There was a pile of Christopher products in the middle of the living room and my suggestible imagination gave it the shape of an igloo. Looking more closely, I saw that it did in fact form a little house with an entrance at one side.
‘That’s all they were good for in the end: a playhouse for the girls. Can you see me buying any more?’
I explained about the prize and wrote out the cheque — the usual lie. She calmed down a little, though she still eyed me suspiciously as she invited me to sit down. I chose one of the green-velvet armchairs; immediately, the two girls came over, one on each side of me, and rested their heads on the arms of the chair for me to stroke them. Gloria smiled as she watched them.
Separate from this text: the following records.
-- ==== Sys2Proof/Laws/InCycleRegWrite.lean ====
section
/-! SUPPORT. What the operations of Machine/RegWrite.lean keep. -/

namespace Sys2Proof.Machine

variable {z s : State}

set_option linter.unusedTactic false
set_option linter.unreachableTactic false

theorem resetPlefin_inCycle (h : InCycle z s) : InCycle z (resetPlefin s) := by
  unfold resetPlefin
  try dsimp only
  repeat' first
      | (intro _) | (with_reducible assumption) | (with_reducible apply modPlf_inCycle)
      | (with_reducible exact InCycle.upd (by assumption) rfl rfl) | (with_reducible apply InCycle.ite)
      | (with_reducible refine InCycle.upd ?_ rfl rfl <;> first
          | (with_reducible apply modPlf_inCycle))
      | split

theorem resetServoPath_inCycle (h : InCycle z s) : InCycle z (resetServoPath s) := by
  unfold resetServoPath
  try dsimp only
  repeat' first
      | (intro _) | (with_reducible assumption) | (with_reducible exact InCycle.upd (by assumption) rfl rfl)
      | (with_reducible apply InCycle.ite)
      | split

theorem resetInternal_inCycle (h : InCycle z s) : InCycle z (resetInternal x1 x2 s) := by
  unfold resetInternal
  try dsimp only
  repeat' first
      | (intro _) | (with_reducible assumption) | (with_reducible apply ffyRefresh_inCycle)
      | (with_reducible apply resetLine_inCycle) | (with_reducible apply resetServo_inCycle)
      | (with_reducible apply restartPair_inCycle) | (with_reducible apply modPtp_inCycle)
      | (with_reducible apply modWl_inCycle) | (with_reducible apply resetEnc_inCycle) | (with_reducible apply modFfy_inCycle)
      | (with_reducible apply modPair_inCycle) | (with_reducible apply resetPair_inCycle)
      | (with_reducible apply resetGen_inCycle) | (with_reducible apply modStp_inCycle)
      | (with_reducible apply resetPlefin_inCycle) | (with_reducible apply modIdent_inCycle)
      | (with_reducible apply resetServoPath_inCycle) | (with_reducible exact InCycle.upd (by assumption) rfl rfl)
      | (with_reducible apply InCycle.ite)
      | (with_reducible refine InCycle.upd ?_ rfl rfl <;> first
          | (with_reducible apply ffyRefresh_inCycle) | (with_reducible apply resetLine_inCycle)
          | (with_reducible apply resetServo_inCycle) | (with_reducible apply restartPair_inCycle)
          | (with_reducible apply modPtp_inCycle) | (with_reducible apply modWl_inCycle)
          | (with_reducible apply resetEnc_inCycle) | (with_reducible apply modFfy_inCycle)
          | (with_reducible apply modPair_inCycle) | (with_reducible apply resetPair_inCycle)
          | (with_reducible apply resetGen_inCycle) | (with_reducible apply modStp_inCycle)
          | (with_reducible apply resetPlefin_inCycle) | (with_reducible apply modIdent_inCycle)
          | (with_reducible apply resetServoPath_inCycle))
      | split

theorem resetInputs_inCycle (h : InCycle z s) : InCycle z (resetInputs x1 s) := by
  unfold resetInputs
  try dsimp only
  repeat' first
      | (intro _) | (with_reducible assumption) | (with_reducible apply forEach_inCycle)
      | (with_reducible apply adcWritten_inCycle) | (with_reducible exact InCycle.upd (by assumption) rfl rfl)
      | (with_reducible apply InCycle.ite)
      | (with_reducible refine InCycle.upd ?_ rfl rfl <;> first
          | (with_reducible apply forEach_inCycle) | (with_reducible apply adcWritten_inCycle))
      | split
‘At least the girls like you. Forgive me for being so beastly just now, but I find it hard to believe that Surprise are giving instead of taking away.’ She held the cheque up to the light. ‘A thousand dollars?’ I saw the happiness in her: not a trace of greed, and, for the first time, I felt like a piece of trash about what I was doing. ‘At least the girls and I get some of what we lost back. I never had it in me,’ she said pointing at the pile of products, ‘to screw a friend or an acquaintance the way I’ve been screwed. Forgive me,’ she repeated. ‘I’ve been on tenterhooks for a week.’
‘Why a week?’
‘A week last Wednesday I went to your company’s meeting to see if I could give the products back, and they told me to piss off. It was all the money I had.’
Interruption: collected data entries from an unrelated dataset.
-- ==== Sys2Proof/Laws/InCycleCycle.lean ====
section
/-! SUPPORT. What the operations of Machine/Cycle.lean keep. -/

namespace Sys2Proof.Machine

variable {z s : State}

set_option linter.unusedTactic false
set_option linter.unreachableTactic false

theorem assignTag_keeps (h : Keeps z s) : Keeps z (assignTag s) := by
  refine Keeps.trans (Keeps.upd h ⟨?_, ?_⟩ rfl) (advanceTo_inCycle InCycle.refl).toKeeps
  · dsimp only; split <;> rfl
  · dsimp only; split <;> rfl

theorem applyBundle_inCycle (h : InCycle z s) : InCycle z (applyBundle s) :=
  flushLog_inCycle (forEach_inCycle (fun _ _ k => writeAddr_inCycle k) (modLink_inCycle_same rfl h))

theorem lineFrames_inCycle (h : InCycle z s) : InCycle z (lineFrames s) := by
  unfold lineFrames
  try dsimp only
  repeat' first
      | (intro _) | (with_reducible assumption) | (with_reducible apply freezeLine_inCycle)
      | (with_reducible apply forEach_inCycle) | (with_reducible apply modRing_inCycle)
      | (with_reducible exact InCycle.upd (by assumption) rfl rfl) | (with_reducible apply InCycle.ite)
      | (with_reducible refine InCycle.upd ?_ rfl rfl <;> first
          | (with_reducible apply freezeLine_inCycle) | (with_reducible apply forEach_inCycle)
          | (with_reducible apply modRing_inCycle))
      | split

theorem beginCycle_inCycle (h : InCycle z s) : InCycle z (beginCycle s) := by
  unfold beginCycle
  try dsimp only
  repeat' first
      | (intro _) | (with_reducible assumption) | (with_reducible apply modSaf_inCycle) | (with_reducible apply modTds_inCycle)
      | (with_reducible exact InCycle.upd (by assumption) rfl rfl) | (with_reducible apply InCycle.ite)
      | (with_reducible refine InCycle.upd ?_ rfl rfl <;> first
          | (with_reducible apply modSaf_inCycle) | (with_reducible apply modTds_inCycle))
      | split

theorem endCycle_inCycle (h : InCycle z s) : InCycle z (endCycle s) := by
  unfold endCycle
  try dsimp only
  repeat' first
      | (intro _) | (with_reducible assumption) | (with_reducible apply forEach_inCycle)
      | (with_reducible apply stillStep_inCycle) | (with_reducible apply envelopeTest_inCycle)
      | (with_reducible apply wlCycleEnd_inCycle) | (with_reducible exact InCycle.upd (by assumption) rfl rfl)
      | (with_reducible apply InCycle.ite)
      | (with_reducible refine InCycle.upd ?_ rfl rfl <;> first
          | (with_reducible apply forEach_inCycle) | (with_reducible apply stillStep_inCycle)
          | (with_reducible apply envelopeTest_inCycle) | (with_reducible apply wlCycleEnd_inCycle))
      | split

theorem armsSync_inCycle (h : InCycle z s) : InCycle z (armsSync s) := by
  unfold armsSync
  try dsimp only
  repeat' first
      | (intro _) | (with_reducible assumption) | (with_reducible apply datapathSync_inCycle)
      | (with_reducible apply applyHostTorque_inCycle) | (with_reducible apply forEach_inCycle)
      | (with_reducible apply tickProfile_inCycle) | (with_reducible apply startSs1_inCycle)
      | (with_reducible exact InCycle.upd (by assumption) rfl rfl) | (with_reducible apply InCycle.ite)
      | (with_reducible refine InCycle.upd ?_ rfl rfl <;> first
          | (with_reducible apply datapathSync_inCycle) | (with_reducible apply applyHostTorque_inCycle)
          | (with_reducible apply forEach_inCycle) | (with_reducible apply tickProfile_inCycle)
          | (with_reducible apply startSs1_inCycle))
      | split

theorem sampleSync_inCycle (h : InCycle z s) : InCycle z (sampleSync x1 x2 s) := by
  unfold sampleSync
  try dsimp only
  repeat' first
      | (intro _) | (with_reducible assumption) | (with_reducible apply lineSample_inCycle)
      | (with_reducible apply lineLoadSync_inCycle) | (with_reducible apply encSyncAll_inCycle)
      | (with_reducible apply servoSync_inCycle) | (with_reducible apply ptpQualify_inCycle)
      | (with_reducible apply forEach_inCycle) | (with_reducible apply genSync_inCycle)
      | (with_reducible apply formReferences_inCycle) | (with_reducible apply adcTrigger_inCycle)
      | (with_reducible apply lineFrames_inCycle) | (with_reducible exact InCycle.upd (by assumption) rfl rfl)
      | (with_reducible apply InCycle.ite)
      | (with_reducible refine InCycle.upd ?_ rfl rfl <;> first
          | (with_reducible apply lineSample_inCycle) | (with_reducible apply lineLoadSync_inCycle)
          | (with_reducible apply encSyncAll_inCycle) | (with_reducible apply servoSync_inCycle)
          | (with_reducible apply ptpQualify_inCycle) | (with_reducible apply forEach_inCycle)
          | (with_reducible apply genSync_inCycle) | (with_reducible apply formReferences_inCycle)
          | (with_reducible apply adcTrigger_inCycle) | (with_reducible apply lineFrames_inCycle))
      | split

theorem cartsSync_inCycle (h : InCycle z s) : InCycle z (cartsSync s) := by
  unfold cartsSync
  try dsimp only
  repeat' first
      | (intro _) | (with_reducible assumption) | (with_reducible apply hubSync_inCycle)
      | (with_reducible apply fenceHubs_inCycle) | (with_reducible apply roleSync_inCycle)
      | (with_reducible exact InCycle.upd (by assumption) rfl rfl) | (with_reducible apply InCycle.ite)
      | (with_reducible refine InCycle.upd ?_ rfl rfl <;> first
          | (with_reducible apply hubSync_inCycle) | (with_reducible apply fenceHubs_inCycle)
          | (with_reducible apply roleSync_inCycle))
      | split

theorem latchBundle_inCycle (h : InCycle z s) : InCycle z (latchBundle s) := by
  unfold latchBundle
  try dsimp only
  repeat' first
      | (intro _) | (with_reducible assumption) | (with_reducible apply modPlf_inCycle) | (with_reducible apply modSaf_inCycle)
      | (with_reducible exact InCycle.upd (by assumption) rfl rfl) | (with_reducible apply InCycle.ite)
      | (with_reducible refine InCycle.upd ?_ rfl rfl <;> first
          | (with_reducible apply modPlf_inCycle) | (with_reducible apply modSaf_inCycle))
      | split

theorem restStep_inCycle (h : InCycle z s) : InCycle z (restStep x1 s) := by
  unfold restStep
  try dsimp only
  repeat' first
      | (intro _) | (with_reducible assumption) | (with_reducible apply settleBad_inCycle)
      | (with_reducible apply startWait_inCycle) | (with_reducible exact InCycle.upd (by assumption) rfl rfl)
      | (with_reducible apply InCycle.ite)
      | (with_reducible refine InCycle.upd ?_ rfl rfl <;> first
          | (with_reducible apply settleBad_inCycle) | (with_reducible apply startWait_inCycle))
      | split

theorem endCycle_keeps (h : Keeps z s) : Keeps z (endCycle s) := h.trans (endCycle_inCycle InCycle.refl).toKeeps

theorem applyBundle_keeps (h : Keeps z s) : Keeps z (applyBundle s) := h.trans (applyBundle_inCycle InCycle.refl).toKeeps

theorem wlCycleBegin_keeps (h : Keeps z s) : Keeps z (wlCycleBegin x1 s) := h.trans (wlCycleBegin_inCycle InCycle.refl).toKeeps

theorem htSync_keeps (h : Keeps z s) : Keeps z (htSync s) := h.trans (htSync_inCycle InCycle.refl).toKeeps

theorem armsSync_keeps (h : Keeps z s) : Keeps z (armsSync s) := h.trans (armsSync_inCycle InCycle.refl).toKeeps

theorem cartsSync_keeps (h : Keeps z s) : Keeps z (cartsSync s) := h.trans (cartsSync_inCycle InCycle.refl).toKeeps

theorem latchBundle_keeps (h : Keeps z s) : Keeps z (latchBundle s) := h.trans (latchBundle_inCycle InCycle.refl).toKeeps

theorem noteChannels_keeps (h : Keeps z s) : Keeps z (noteChannels s) := h.trans (noteChannels_inCycle InCycle.refl).toKeeps

theorem outputsSync_keeps (h : Keeps z s) : Keeps z (outputsSync s) := h.trans (outputsSync_inCycle InCycle.refl).toKeeps

theorem sampleSync_keeps (h : Keeps z s) : Keeps z (sampleSync x1 x2 s) := h.trans (sampleSync_inCycle InCycle.refl).toKeeps

theorem beginCycle_keeps (h : Keeps z s) : Keeps z (beginCycle s) := h.trans (beginCycle_inCycle InCycle.refl).toKeeps

theorem restStep_keeps (h : Keeps z s) : Keeps z (restStep x1 s) := h.trans (restStep_inCycle InCycle.refl).toKeeps

theorem syncInstant_keeps (h : Keeps z s) : Keeps z (syncInstant x1 x2 s) := by
  unfold syncInstant
  try dsimp only
  repeat' first
      | (intro _) | (with_reducible assumption) | (with_reducible apply assignTag_keeps)
      | (with_reducible apply endCycle_keeps) | (with_reducible apply applyBundle_keeps)
      | (with_reducible apply wlCycleBegin_keeps) | (with_reducible apply htSync_keeps) | (with_reducible apply armsSync_keeps)
      | (with_reducible apply cartsSync_keeps) | (with_reducible apply latchBundle_keeps)
      | (with_reducible apply noteChannels_keeps) | (with_reducible apply outputsSync_keeps)
      | (with_reducible apply sampleSync_keeps) | (with_reducible apply refreshReady_keeps)
      | (with_reducible apply beginCycle_keeps) | (with_reducible apply forEach_keeps) | (with_reducible apply restStep_keeps)
      | (with_reducible exact Keeps.upd (by assumption) ⟨rfl, rfl⟩ rfl) | (with_reducible apply Keeps.ite)
      | (with_reducible refine Keeps.upd ?_ ⟨rfl, rfl⟩ rfl <;> first
          | (with_reducible apply assignTag_keeps) | (with_reducible apply endCycle_keeps)
          | (with_reducible apply applyBundle_keeps) | (with_reducible apply wlCycleBegin_keeps)
          | (with_reducible apply htSync_keeps) | (with_reducible apply armsSync_keeps)
          | (with_reducible apply cartsSync_keeps) | (with_reducible apply latchBundle_keeps)
          | (with_reducible apply noteChannels_keeps) | (with_reducible apply outputsSync_keeps)
          | (with_reducible apply sampleSync_keeps) | (with_reducible apply refreshReady_keeps)
          | (with_reducible apply beginCycle_keeps) | (with_reducible apply forEach_keeps)
          | (with_reducible apply restStep_keeps))
      | split

theorem torqueLate_inCycle (h : InCycle z s) : InCycle z (torqueLate s) := by
  unfold torqueLate
  try dsimp only
  repeat' first
      | (intro _) | (with_reducible assumption) | (with_reducible apply haLate_inCycle)
      | (with_reducible exact InCycle.upd (by assumption) rfl rfl) | (with_reducible apply InCycle.ite)
      | (with_reducible refine InCycle.upd ?_ rfl rfl <;> first
          | (with_reducible apply haLate_inCycle))
      | split

theorem stagingCutOff_inCycle (h : InCycle z s) : InCycle z (stagingCutOff s) := by
  unfold stagingCutOff
  refine torqueLate_inCycle (modLink_inCycle (Nat.zero_le _) ?_)
  split
  · exact InCycle.ite (advanceTo_inCycle h) h
  · exact h

theorem feedbackInstant_inCycle (h : InCycle z s) : InCycle z (feedbackInstant s) := by
  unfold feedbackInstant
  try dsimp only
  repeat' first
      | (intro _) | (with_reducible assumption) | (with_reducible apply advanceTo_inCycle)
      | (with_reducible apply forEach_inCycle) | (with_reducible apply adcFeedback_inCycle)
      | (with_reducible exact InCycle.upd (by assumption) rfl rfl) | (with_reducible apply InCycle.ite)
      | (with_reducible refine InCycle.upd ?_ rfl rfl <;> first
          | (with_reducible apply advanceTo_inCycle) | (with_reducible apply forEach_inCycle)
          | (with_reducible apply adcFeedback_inCycle))
      | split

theorem planCycleStart_inCycle (h : InCycle z s) : InCycle z (planCycleStart s) := by
  unfold planCycleStart
  try dsimp only
  repeat' first
      | (intro _) | (with_reducible assumption) | (with_reducible apply lanePlanStart_inCycle)
      | (with_reducible apply fenceLanes_inCycle) | (with_reducible apply planStart_inCycle)
      | (with_reducible exact InCycle.upd (by assumption) rfl rfl) | (with_reducible apply InCycle.ite)
      | (with_reducible refine InCycle.upd ?_ rfl rfl <;> first
          | (with_reducible apply lanePlanStart_inCycle) | (with_reducible apply fenceLanes_inCycle)
          | (with_reducible apply planStart_inCycle))
      | split

theorem tick_inCycle (h : InCycle z s) : InCycle z (tick s) := by
  unfold tick
  try dsimp only
  repeat' first
      | (intro _) | (with_reducible assumption) | (with_reducible apply advanceTo_inCycle)
      | (with_reducible apply insertionTick_inCycle) | (with_reducible apply ffyPhaseSteps_inCycle)
      | (with_reducible apply evalLine_inCycle) | (with_reducible apply forEach_inCycle)
      | (with_reducible apply genTick_inCycle) | (with_reducible apply stpTick_inCycle)
      | (with_reducible exact InCycle.upd (by assumption) rfl rfl) | (with_reducible apply InCycle.ite)
      | (with_reducible refine InCycle.upd ?_ rfl rfl <;> first
          | (with_reducible apply advanceTo_inCycle) | (with_reducible apply insertionTick_inCycle)
          | (with_reducible apply ffyPhaseSteps_inCycle) | (with_reducible apply evalLine_inCycle)
          | (with_reducible apply forEach_inCycle) | (with_reducible apply genTick_inCycle)
          | (with_reducible apply stpTick_inCycle))
      | split

theorem testMidpoint_inCycle (h : InCycle z s) : InCycle z (testMidpoint x1 x2 s) := by
  unfold testMidpoint
  try dsimp only
  repeat' first
      | (intro _) | (with_reducible assumption) | (with_reducible apply adcTrigger_inCycle)
      | (with_reducible exact InCycle.upd (by assumption) rfl rfl) | (with_reducible apply InCycle.ite)
      | (with_reducible refine InCycle.upd ?_ rfl rfl <;> first
          | (with_reducible apply adcTrigger_inCycle))
      | split

end Sys2Proof.Machine
end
She was, I suspected, elegantly circumventing their real reply, and was back on the alert. She’d had another look at the cheque and put it to one side for the time being, rather than pasting it to her eyes like her predecessors. I knew I risked blowing everything with the next question, but I was so anxious I couldn’t delay it any longer.
‘Alone,’ she replied. ‘Didn’t I tell you I haven’t got it in me to rope other people into this shitty business?’
That’s it, I thought. She’s said it. The only thing left for me to do now is to think what to tell Tamerlán. Why? Why did I have to come up with Witness No. 26? I’d dug my own grave. Yet again.
‘Something the matter?’ she asked, startling me. I hadn’t thought it showed; poker faces are usually my specialty. ‘You’ve gone all …’ she said.